[Stored dataset items]
*** Begin section ***
/-! ## Evaluations of every armed monitor (R11, R14) -/

/-- The lines whose launch monitors are armed, by number. -/
def State.launchesArmed (s : State) : List Nat :=
  (List.range s.lines.length).filter (fun i => (s.lines[i]?).any (fun l => l.mon.isSome))

/-- The chutes whose monitors are armed, by number. -/
def State.headsArmed (s : State) : List Nat :=
  (List.range s.carts.chutes.length).filter (fun j => (s.carts.chutes[j]?).any (fun c => c.mon.isSome))

/-- Every monitor that is armed in s is evaluated once after a movement of adv steps forward, and leads from w to t: the launch monitors, the scan monitor, the chute monitors, each by number (R14; the order, log 6). -/
def MonitorsEvaluated (adv : Nat) (s w t : State) : Prop :=
  ∃ x y, x = s.launchesArmed.foldl (fun u i => evalLaunch adv i u) w ∧
    y = (if s.arch.mon = none then x else evalScan adv x) ∧ t = s.headsArmed.foldl (fun u j => evalHead adv j u) y

/-- A movement of adv steps forward from displacement d leads from s to t: the passings are made, and then every monitor armed before the movement is evaluated (R3, R6, R13, R14). -/
def ChainMoved (g : Geometry) (d adv : Nat) (s t : State) : Prop :=
  t.lines.map Line.bar = (s.lines.map (Line.passed g d adv)).map Line.bar ∧
    ∃ w, PassingsMade g d adv s w ∧ MonitorsEvaluated adv s w t

/-- Line i with the lead of its launch monitor, if armed, taken anew at the current speed (R11, R12). -/
def State.launchResampled (s : State) (i : Nat) : State :=
  { s with
    lines :=
      s.lines.modify i
        (fun l =>
          match l.cfg, l.mon with
          | some c, some m =>
            { l with
              mon := some { tray := m.tray, lead := leadAt s.tracker.speed c.delay }
              clamped := clampedAt s.tracker.speed c.delay l.clamped }
          | _, _ => l) }

/-- Chute j with the lead of its monitor, if armed, taken anew at the current speed (R11, R12). -/
def State.headResampled (s : State) (j : Nat) : State :=
  { s with
    carts :=
      { s.carts with
        chutes :=
          s.carts.chutes.modify j
            (fun c =>
              match c.mon with
              | some m =>
                { c with
                  mon := some { tray := m.tray, lead := leadAt s.tracker.speed c.cfg.delay }
                  clamped := clampedAt s.tracker.speed c.cfg.delay c.clamped }
              | none => c) } }

/-- A speed sample in TRACKING, taken in u, leads to t: every armed monitor takes its lead anew and is evaluated, the launch monitors, the scan monitor, the chute monitors, each by number, and a scan monitor that is disarmed is armed afresh (R11, R12, R14, R44; the order, log 6). -/
def MonitorsResampled (u t : State) : Prop :=
  ∃ x y, x = u.launchesArmed.foldl (fun w i => evalLaunch 0 i (w.launchResampled i)) u ∧
    (u.arch.mon = none → FreshlyArmed x y) ∧
    (∀ g m, u.tracker.geo = some g → u.arch.mon = some m → y = evalScan 0 (x.scanArmed g m.tray)) ∧
    t = u.headsArmed.foldl (fun w j => evalHead 0 j (w.headResampled j)) y

/-! ## Unsent IREF frames (R31, R181) -/

/-- An IREF raised for a line leads from the unsent frames l to m: it takes the place of the line's unsent one, and joins the end where the line has none (R31, R181). -/
def IrefPlaced (r : Iref) (l m : List Iref) : Prop :=
  ((∀ x ∈ l, x.line ≠ r.line) → m = l ++ [r]) ∧
    ∀ before x after, l = before ++ x :: after → x.line = r.line → (∀ y ∈ before ++ after, y.line ≠ r.line) →
      m = before ++ r :: after

/-! ## Passes that find a bag aboard (R38, R51 to R54) -/

/-- A pass of tray k, whose record in s is x, with occupancy OCCUPIED and the scan tags n1 and n2 finds a bag aboard: the lap, the source line and the tag set with which it goes on, and the state b that its tray's own decision leaves: FOUND_BAG for an EMPTY tray, LDON_ABSENT with the line FREE for a LAUNCHING one, the entry undone for a DOUBT one (R38, R51 to R55, R131). -/
def BagAboard (s : State) (k n1 n2 : Nat) (x : Tray) (lap : Nat) (source : Option Nat) (set : List SetTag) (b : State) :
    Prop :=
  (x.state = .empty ∧ lap = 1 ∧ source = none ∧ set = tagSet 0 0 n1 n2 ∧
    b = notify { Notice.of .foundBag with tray := some k, tag := n1 } s) ∨
  (x.state = .loaded ∧ lap = 1 ∧ source = x.source ∧ set = tagSet x.tag x.tag2 n1 n2 ∧ b = s) ∨
  (x.state = .recirculate ∧ lap = min 15 (x.lap + 1) ∧ source = x.source ∧ set = tagSet x.tag x.tag2 n1 n2 ∧ b = s) ∨
  (x.state = .launching ∧ lap = 1 ∧ source = x.source ∧
    ∃ (i : Nat) (l : Line) (t1 t2 own : Nat), x.source = some i ∧ s.lines[i]? = some l ∧ l.state = .launched k t1 t2 ∧
      own = (if s.tagDoubled k none t1 then 0 else t1) ∧ set = tagSet own t2 n1 n2 ∧
      b = notify { Notice.of (.inductProtocol .ldonAbsent) with tray := some k, detail1 := (i : Nat) }
        { s with
          trays := s.trays.set k { Tray.blank .loaded with tag := own, tag2 := t2, source := some i }
          lines := s.lines.set i { l with state := .free } }) ∨
  (x.state = .doubt ∧ lap = min 15 (x.lap + 1) ∧ source = x.source ∧ set = tagSet x.tag x.tag2 n1 n2 ∧
    ∃ (j serial seq : Nat) (c : Chute), x.target = some j ∧ x.serial = some serial ∧ x.seq = some seq ∧
      s.carts.chutes[j]? = some c ∧
      ((∃ e : CartEntry, c.hasCart = true ∧ c.serial = some serial ∧
          c.cart.find? (fun e => e.tray == k && e.seq == seq) = some e ∧
          b = notify
            { Notice.of .dropFailed with tray := some k, tag := e.tag, chute := some j, serial := some serial }
            { s with
              carts :=
                { s.carts with
                  chutes :=
                    s.carts.chutes.set j
                      { c with
                        cart := c.cart.eraseP (fun e => e.tray == k && e.seq == seq)
                        state :=
                          if c.state = .opened ∨ c.state = .full then
                            (if c.cart.length - 1 + c.queue.length < c.cfg.capacity then .opened else .full)
                          else c.state } } }) ∨
        ((c.hasCart = false ∨ c.serial ≠ some serial ∨ ∀ e ∈ c.cart, e.tray = k → e.seq ≠ seq) ∧
          b = notify
            { Notice.of .correction with tray := some k, tag := x.tag, chute := some j, serial := some serial } s)))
*** End section ***
▶ Exercise aim: Could you reproduce every record above exactly as it stands?

▶ Solved problem:
/-! ## Evaluations of every armed monitor (R11, R14) -/

/-- The lines whose launch monitors are armed, by number. -/
def State.launchesArmed (s : State) : List Nat :=
  (List.range s.lines.length).filter (fun i => (s.lines[i]?).any (fun l => l.mon.isSome))

/-- The chutes whose monitors are armed, by number. -/
def State.headsArmed (s : State) : List Nat :=
  (List.range s.carts.chutes.length).filter (fun j => (s.carts.chutes[j]?).any (fun c => c.mon.isSome))

/-- Every monitor that is armed in s is evaluated once after a movement of adv steps forward, and leads from w to t: the launch monitors, the scan monitor, the chute monitors, each by number (R14; the order, log 6). -/
def MonitorsEvaluated (adv : Nat) (s w t : State) : Prop :=
  ∃ x y, x = s.launchesArmed.foldl (fun u i => evalLaunch adv i u) w ∧
    y = (if s.arch.mon = none then x else evalScan adv x) ∧ t = s.headsArmed.foldl (fun u j => evalHead adv j u) y

/-- A movement of adv steps forward from displacement d leads from s to t: the passings are made, and then every monitor armed before the movement is evaluated (R3, R6, R13, R14). -/
def ChainMoved (g : Geometry) (d adv : Nat) (s t : State) : Prop :=
  t.lines.map Line.bar = (s.lines.map (Line.passed g d adv)).map Line.bar ∧
    ∃ w, PassingsMade g d adv s w ∧ MonitorsEvaluated adv s w t

/-- Line i with the lead of its launch monitor, if armed, taken anew at the current speed (R11, R12). -/
def State.launchResampled (s : State) (i : Nat) : State :=
  { s with
    lines :=
      s.lines.modify i
        (fun l =>
          match l.cfg, l.mon with
          | some c, some m =>
            { l with
              mon := some { tray := m.tray, lead := leadAt s.tracker.speed c.delay }
              clamped := clampedAt s.tracker.speed c.delay l.clamped }
          | _, _ => l) }

/-- Chute j with the lead of its monitor, if armed, taken anew at the current speed (R11, R12). -/
def State.headResampled (s : State) (j : Nat) : State :=
  { s with
    carts :=
      { s.carts with
        chutes :=
          s.carts.chutes.modify j
            (fun c =>
              match c.mon with
              | some m =>
                { c with
                  mon := some { tray := m.tray, lead := leadAt s.tracker.speed c.cfg.delay }
                  clamped := clampedAt s.tracker.speed c.cfg.delay c.clamped }
              | none => c) } }

/-- A speed sample in TRACKING, taken in u, leads to t: every armed monitor takes its lead anew and is evaluated, the launch monitors, the scan monitor, the chute monitors, each by number, and a scan monitor that is disarmed is armed afresh (R11, R12, R14, R44; the order, log 6). -/
def MonitorsResampled (u t : State) : Prop :=
  ∃ x y, x = u.launchesArmed.foldl (fun w i => evalLaunch 0 i (w.launchResampled i)) u ∧
    (u.arch.mon = none → FreshlyArmed x y) ∧
    (∀ g m, u.tracker.geo = some g → u.arch.mon = some m → y = evalScan 0 (x.scanArmed g m.tray)) ∧
    t = u.headsArmed.foldl (fun w j => evalHead 0 j (w.headResampled j)) y

/-! ## Unsent IREF frames (R31, R181) -/

/-- An IREF raised for a line leads from the unsent frames l to m: it takes the place of the line's unsent one, and joins the end where the line has none (R31, R181). -/
def IrefPlaced (r : Iref) (l m : List Iref) : Prop :=
  ((∀ x ∈ l, x.line ≠ r.line) → m = l ++ [r]) ∧
    ∀ before x after, l = before ++ x :: after → x.line = r.line → (∀ y ∈ before ++ after, y.line ≠ r.line) →
      m = before ++ r :: after

/-! ## Passes that find a bag aboard (R38, R51 to R54) -/

/-- A pass of tray k, whose record in s is x, with occupancy OCCUPIED and the scan tags n1 and n2 finds a bag aboard: the lap, the source line and the tag set with which it goes on, and the state b that its tray's own decision leaves: FOUND_BAG for an EMPTY tray, LDON_ABSENT with the line FREE for a LAUNCHING one, the entry undone for a DOUBT one (R38, R51 to R55, R131). -/
def BagAboard (s : State) (k n1 n2 : Nat) (x : Tray) (lap : Nat) (source : Option Nat) (set : List SetTag) (b : State) :
    Prop :=
  (x.state = .empty ∧ lap = 1 ∧ source = none ∧ set = tagSet 0 0 n1 n2 ∧
    b = notify { Notice.of .foundBag with tray := some k, tag := n1 } s) ∨
  (x.state = .loaded ∧ lap = 1 ∧ source = x.source ∧ set = tagSet x.tag x.tag2 n1 n2 ∧ b = s) ∨
  (x.state = .recirculate ∧ lap = min 15 (x.lap + 1) ∧ source = x.source ∧ set = tagSet x.tag x.tag2 n1 n2 ∧ b = s) ∨
  (x.state = .launching ∧ lap = 1 ∧ source = x.source ∧
    ∃ (i : Nat) (l : Line) (t1 t2 own : Nat), x.source = some i ∧ s.lines[i]? = some l ∧ l.state = .launched k t1 t2 ∧
      own = (if s.tagDoubled k none t1 then 0 else t1) ∧ set = tagSet own t2 n1 n2 ∧
      b = notify { Notice.of (.inductProtocol .ldonAbsent) with tray := some k, detail1 := (i : Nat) }
        { s with
          trays := s.trays.set k { Tray.blank .loaded with tag := own, tag2 := t2, source := some i }
          lines := s.lines.set i { l with state := .free } }) ∨
  (x.state = .doubt ∧ lap = min 15 (x.lap + 1) ∧ source = x.source ∧ set = tagSet x.tag x.tag2 n1 n2 ∧
    ∃ (j serial seq : Nat) (c : Chute), x.target = some j ∧ x.serial = some serial ∧ x.seq = some seq ∧
      s.carts.chutes[j]? = some c ∧
      ((∃ e : CartEntry, c.hasCart = true ∧ c.serial = some serial ∧
          c.cart.find? (fun e => e.tray == k && e.seq == seq) = some e ∧
          b = notify
            { Notice.of .dropFailed with tray := some k, tag := e.tag, chute := some j, serial := some serial }
            { s with
              carts :=
                { s.carts with
                  chutes :=
                    s.carts.chutes.set j
                      { c with
                        cart := c.cart.eraseP (fun e => e.tray == k && e.seq == seq)
                        state :=
                          if c.state = .opened ∨ c.state = .full then
                            (if c.cart.length - 1 + c.queue.length < c.cfg.capacity then .opened else .full)
                          else c.state } } }) ∨
        ((c.hasCart = false ∨ c.serial ≠ some serial ∨ ∀ e ∈ c.cart, e.tray = k → e.seq ≠ seq) ∧
          b = notify
            { Notice.of .correction with tray := some k, tag := x.tag, chute := some j, serial := some serial } s)))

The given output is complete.